START Entries provided

-- ==== Sys2Proof/Machine/Answers.lean ====
section
/-! DEFINITION. Sys2Proof/Machine/Answers.lean: how an event closes, and how a command is answered (R205). -/

namespace Sys2Proof.Machine

open Sys2Proof

/-- The answer last given to a station is kept with its port. -/
def State.setAnswer (x : Station) (a : Answer) (s : State) : State := s.setPort x { s.sp.ports[x] with answer := some a }

/-- An event of the part closes: everything it caused has been taken. -/
def happened (e : Ev) : Host.Outcome State Fault Refusal := .next e.finish

/-- A command closes with its answer (log entry 5: a command that is put to its block by its own row, and not carried
by a frame, is answered without the port's receiver and timers having a part in it). -/
def concluded (x : Station) (code : Byte) (r : Ev × Response) : Host.Outcome State Fault Refusal :=
  .next (r.1.finish.setAnswer x ⟨code, r.2⟩)

/-- A command that only reads. -/
def reading (x : Station) (code : Byte) (r : Response) (s : State) : Host.Outcome State Fault Refusal :=
  .next (s.setAnswer x ⟨code, r⟩)

/-- OK with a payload. -/
def okay (payload : List Byte) : Response := ⟨.ok, payload⟩

/-- An index operand is judged, and the command goes on with the object or is refused BAD ARGUMENT (R206). -/
def withIndex {n : Nat} (v : Nat) (e : Ev) (f : Fin n → Ev × Response) : Ev × Response :=
  match index n v with
  | some i => f i
  | none => (e, refuse .badArgument)

/-- The same for a command that only reads. -/
def readIndex {n : Nat} (v : Nat) (f : Fin n → Response) : Response :=
  match index n v with
  | some i => f i
  | none => refuse .badArgument

end Sys2Proof.Machine
end

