-- ==== Sys2Proof/Machine/Frames.lean ====
section
/-! DEFINITION. Sys2Proof/Machine/Frames.lean: the device reset, and the receivers of the station ports: bytes, frames, the dispatch of
a command to its block and the response (10.1). -/

namespace Sys2Proof.Machine

open Sys2Proof

/-! ### Dispatch (R205) -/

/-- The owning block takes a station command. An event of the part's own is no command of the index. -/
def takeCommand (i : Instr) (e : Ev) : Ev × Response :=
  match i with
  | .writeStep _ idx give im => cmdWriteStep idx give im e
  | .readStep _ idx => (e, ansReadStep idx e.s)
  | .start x chan first => cmdStart x chan first e
  | .halt _ chan => cmdHalt chan e
  | .releaseHold _ chan => cmdReleaseHold chan e
  | .resetChannel _ chan => cmdResetChannel chan e
  | .setChannel _ chan fallback => cmdSetChannel chan fallback e
  | .readChannel _ chan => (e, ansReadChannel chan e.s)
  | .setLoad _ load im => cmdSetLoad load im e
  | .resetLoad _ load => cmdResetLoad load e
  | .testCutout x load => cmdTestCutout x load e
  | .readLoad _ load => (e, ansReadLoad load e.s)
  | .readProbe _ probe => (e, ansReadProbe probe e.s)
  | .setCap _ cap => cmdSetCap cap e
  | .setBudget _ cap unmanaged interval => cmdSetBudget cap unmanaged interval e
  | .readBudget _ => (e, ansReadBudget e.s)
  | .inventorySet _ kind stock => cmdInventorySet kind stock e
  | .returnPlates _ kind n => cmdReturnPlates kind n e
  | .requeue _ kind n => cmdRequeue kind n e
  | .discard _ kind n => cmdDiscard kind n e
  | .warmerCount _ warmer n => cmdWarmerCount warmer n e
  | .setWarmer _ warmer im => cmdSetWarmer warmer im e
  | .readPool _ selector => (e, ansReadPool selector e.s)
  | .reserve x kind n => cmdReserve x kind n e
  | .cancelReservation x idx creation => cmdCancelReservation x idx creation e
  | .readReservation _ idx => (e, ansReadReservation idx e.s)
  | .labelRack _ kind count => cmdLabelRack kind count e
  | .setDish _ im => cmdSetDish im e
  | .readDish _ selector position => (e, ansReadDish selector position e.s)
  | .setBadge _ badge address role zone => cmdSetBadge badge address role zone e
  | .badgeState _ badge st => cmdBadgeState badge st e
  | .assignFunction _ badge function => cmdAssignFunction badge function e
  | .clearFunctions _ badge => cmdClearFunctions badge e
  | .readBadge _ form value => (e, ansReadBadge form value e.s)
  | .page x im => cmdPage x im e
  | .cancelPage x number => cmdCancelPage x number e
  | .readPage _ number => (e, ansReadPage number e.s)
  | .setPaging _ im => cmdSetPaging im e
  | .clearFaults _ groups => cmdClearFaults groups e
  | .setFaultMask _ masks => cmdSetFaultMask masks e
  | .subscribeFaults x groups => cmdSubscribeFaults x groups e
  | .setFaultPaging _ paging => cmdSetFaultPaging paging e
  | .readFaults _ => (e, ansReadFaults e.s)
  | .fetchNotice x => cmdFetchNotice x e
  | .setPort _ port short long action => cmdSetPort port short long action e
  | .readPort _ port => (e, ansReadPort port e.s)
  | .deviceReset | .commandFrame _ _ _ | .byteGapExpiry _ | .responseSent _ | .shortTimerExpiry _
  | .longTimerExpiry _ | .txDone _ _ _ | .ack _ _ | .key _ _ | .unreadableBaseFrame
  | .transmissionTimerExpiry | .retryExpiry | .deadlineExpiry _ | .probeRisingEdge _ _ | .probeFallingEdge _ _
  | .captureOverflow _ | .outputTick _ | .cutoutTestCompletion _ | .verificationExpiry | .intervalExpiry
  | .encoderTransition _ _ _ | .loadSwitchChange _ _ | .soakTimerExpiry _ | .stepTimerExpiry _ | .rackEntry
  | .rackExit | .jamCheck | .conveyorPulse _ | .stallExpiry | .refreshExpiry
  | .receivedByte _ _ => (e, refuse .unknownCommand)

/-- The COMMAND byte of a frame. -/
def commandByte (body : List Byte) : Byte := body.headD 0

/-- A frame is answered: FRAME ERROR for an invalid one, otherwise as R205 states. -/
def Ev.answerFrame (x : Station) (f : HeldFrame) (e : Ev) : Ev × Response :=
  if f.valid then
    match decodeCommand x (commandByte f.body) (f.body.drop 1) with
    | .command i => takeCommand i e
    | .badLength => (e, refuse .badArgument)
    | .unknown => (e, refuse .unknownCommand)
  else (e, refuse .frameError)

/-- A frame is taken: RESPONSE OUTSTANDING becomes yes and the response frame goes out on the line (R204, R205, R214). -/
def Ev.takeFrame (x : Station) (f : HeldFrame) (e : Ev) : Ev :=
  let r := (e.on (fun s => s.setPort x { s.sp.ports[x] with outstanding := true })).answerFrame x f
  let a : Answer := ⟨commandByte f.body, r.2⟩
  r.1.on (fun s => s.setPort x { s.sp.ports[x] with answer := some a, line := responseFrame a })

/-! ### Completed frames (R203, R204, R207) -/

/-- A valid frame has arrived: the port is ATTACHED, its timers restart and its silence conditions end (R203, R207). -/
def Ev.heard (x : Station) (e : Ev) : Ev :=
  let p := e.s.sp.ports[x]
  let e1 := e.on (fun s => s.setPort x
    { p with
      attached := true, lastValidAt := s.clock, shortLeft := some p.shortSilence, longLeft := some p.longSilence
      slow := false, lost := false })
  let e2 := if p.slow then e1.condEnds .slow x.val else e1
  if p.lost then e2.condEnds .lost x.val else e2

/-- A completed frame is judged and then taken, buffered or discarded (R203, R204). -/
def Ev.completeFrame (x : Station) (body : List Byte) (checksum : BitVec 16) (e : Ev) : Ev :=
  let f : HeldFrame := ⟨body, decide (frameCheck body = checksum)⟩
  let e0 := e.on (fun s => s.setPort x { s.sp.ports[x] with inFrame := false, soFar := [] })
  let e1 := if f.valid then e0.heard x else e0.raise .frameError x.val
  let p := e1.s.sp.ports[x]
  if p.outstanding = false then e1.takeFrame x f
  else if p.buffered.isNone then e1.on (fun s => s.setPort x { s.sp.ports[x] with buffered := some f })
  else e1.raise .frameError x.val

/-- A frame is abandoned (R202). -/
def Ev.abandon (x : Station) (e : Ev) : Ev :=
  (e.on (fun s => s.setPort x { s.sp.ports[x] with inFrame := false, soFar := [] })).raise .frameError x.val

/-- A whole frame arrives; one whose LENGTH is 0 or above 64 is abandoned (R202, R203). -/
def Ev.wholeFrame (x : Station) (body : List Byte) (checksum : BitVec 16) (e : Ev) : Ev :=
  if 1 ≤ body.length ∧ body.length ≤ 64 then e.completeFrame x body checksum else e.abandon x

/-- A byte arrives on a port (R202). -/
def Ev.byte (x : Station) (b : Byte) (e : Ev) : Ev :=
  let p := e.s.sp.ports[x]
  if p.inFrame then
    let soFar := p.soFar ++ [b]
    let length := (at1 soFar 1).toNat
    if soFar.length = 2 ∧ (length = 0 ∨ 64 < length) then e.abandon x
    else if 2 ≤ soFar.length ∧ length + 4 ≤ soFar.length then
      e.completeFrame x ((soFar.drop 2).take length) (at2 soFar (2 + length))
    else e.on (fun s => s.setPort x { p with soFar := soFar })
  else if b = 0xA5#8 then e.on (fun s => s.setPort x { p with inFrame := true, soFar := [b] })
  else e

/-- The response has been sent, and a buffered frame is taken at once (R204). -/
def Ev.responseSent (x : Station) (e : Ev) : Ev :=
  let p := e.s.sp.ports[x]
  if p.outstanding then
    let e1 := e.on (fun s => s.setPort x { p with outstanding := false, line := [], buffered := none })
    match p.buffered with
    | some f => e1.takeFrame x f
    | none => e1
  else e

/-! ### Rows -/

/-- DEVICE_RESET: every item of state takes its reset value; the levels on the field lines stay, and so do the commands
that wait outside the part (0.5.5). -/
def execDeviceReset (s : State) : Host.Outcome State Fault Refusal :=
  .next { State.resetWith s.pins with pending := s.pending }

/-- COMMAND_FRAME (R203). -/
def execCommandFrame (x : Station) (body : List Byte) (checksum : BitVec 16) (s : State) : Host.Outcome State Fault Refusal :=
  happened ((Ev.start s).wholeFrame x body checksum)

/-- BYTE_GAP_EXPIRY; outside a frame there is no gap to measure (R202). -/
def execByteGapExpiry (x : Station) (s : State) : Host.Outcome State Fault Refusal :=
  happened (if (s.sp.ports[x]).inFrame then (Ev.start s).abandon x else Ev.start s)

/-- RESPONSE_SENT (R204). -/
def execResponseSent (x : Station) (s : State) : Host.Outcome State Fault Refusal := happened ((Ev.start s).responseSent x)

/-- RECEIVED_BYTE (R202). -/
def execReceivedByte (x : Station) (b : Byte) (s : State) : Host.Outcome State Fault Refusal := happened ((Ev.start s).byte x b)

end Sys2Proof.Machine
end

END Entries provided

## Exercise brief
Filter the entries above and copy only the lines that hold "unknownCommand".

## Problem solution
  | .receivedByte _ _ => (e, refuse .unknownCommand)
    | .unknown => (e, refuse .unknownCommand)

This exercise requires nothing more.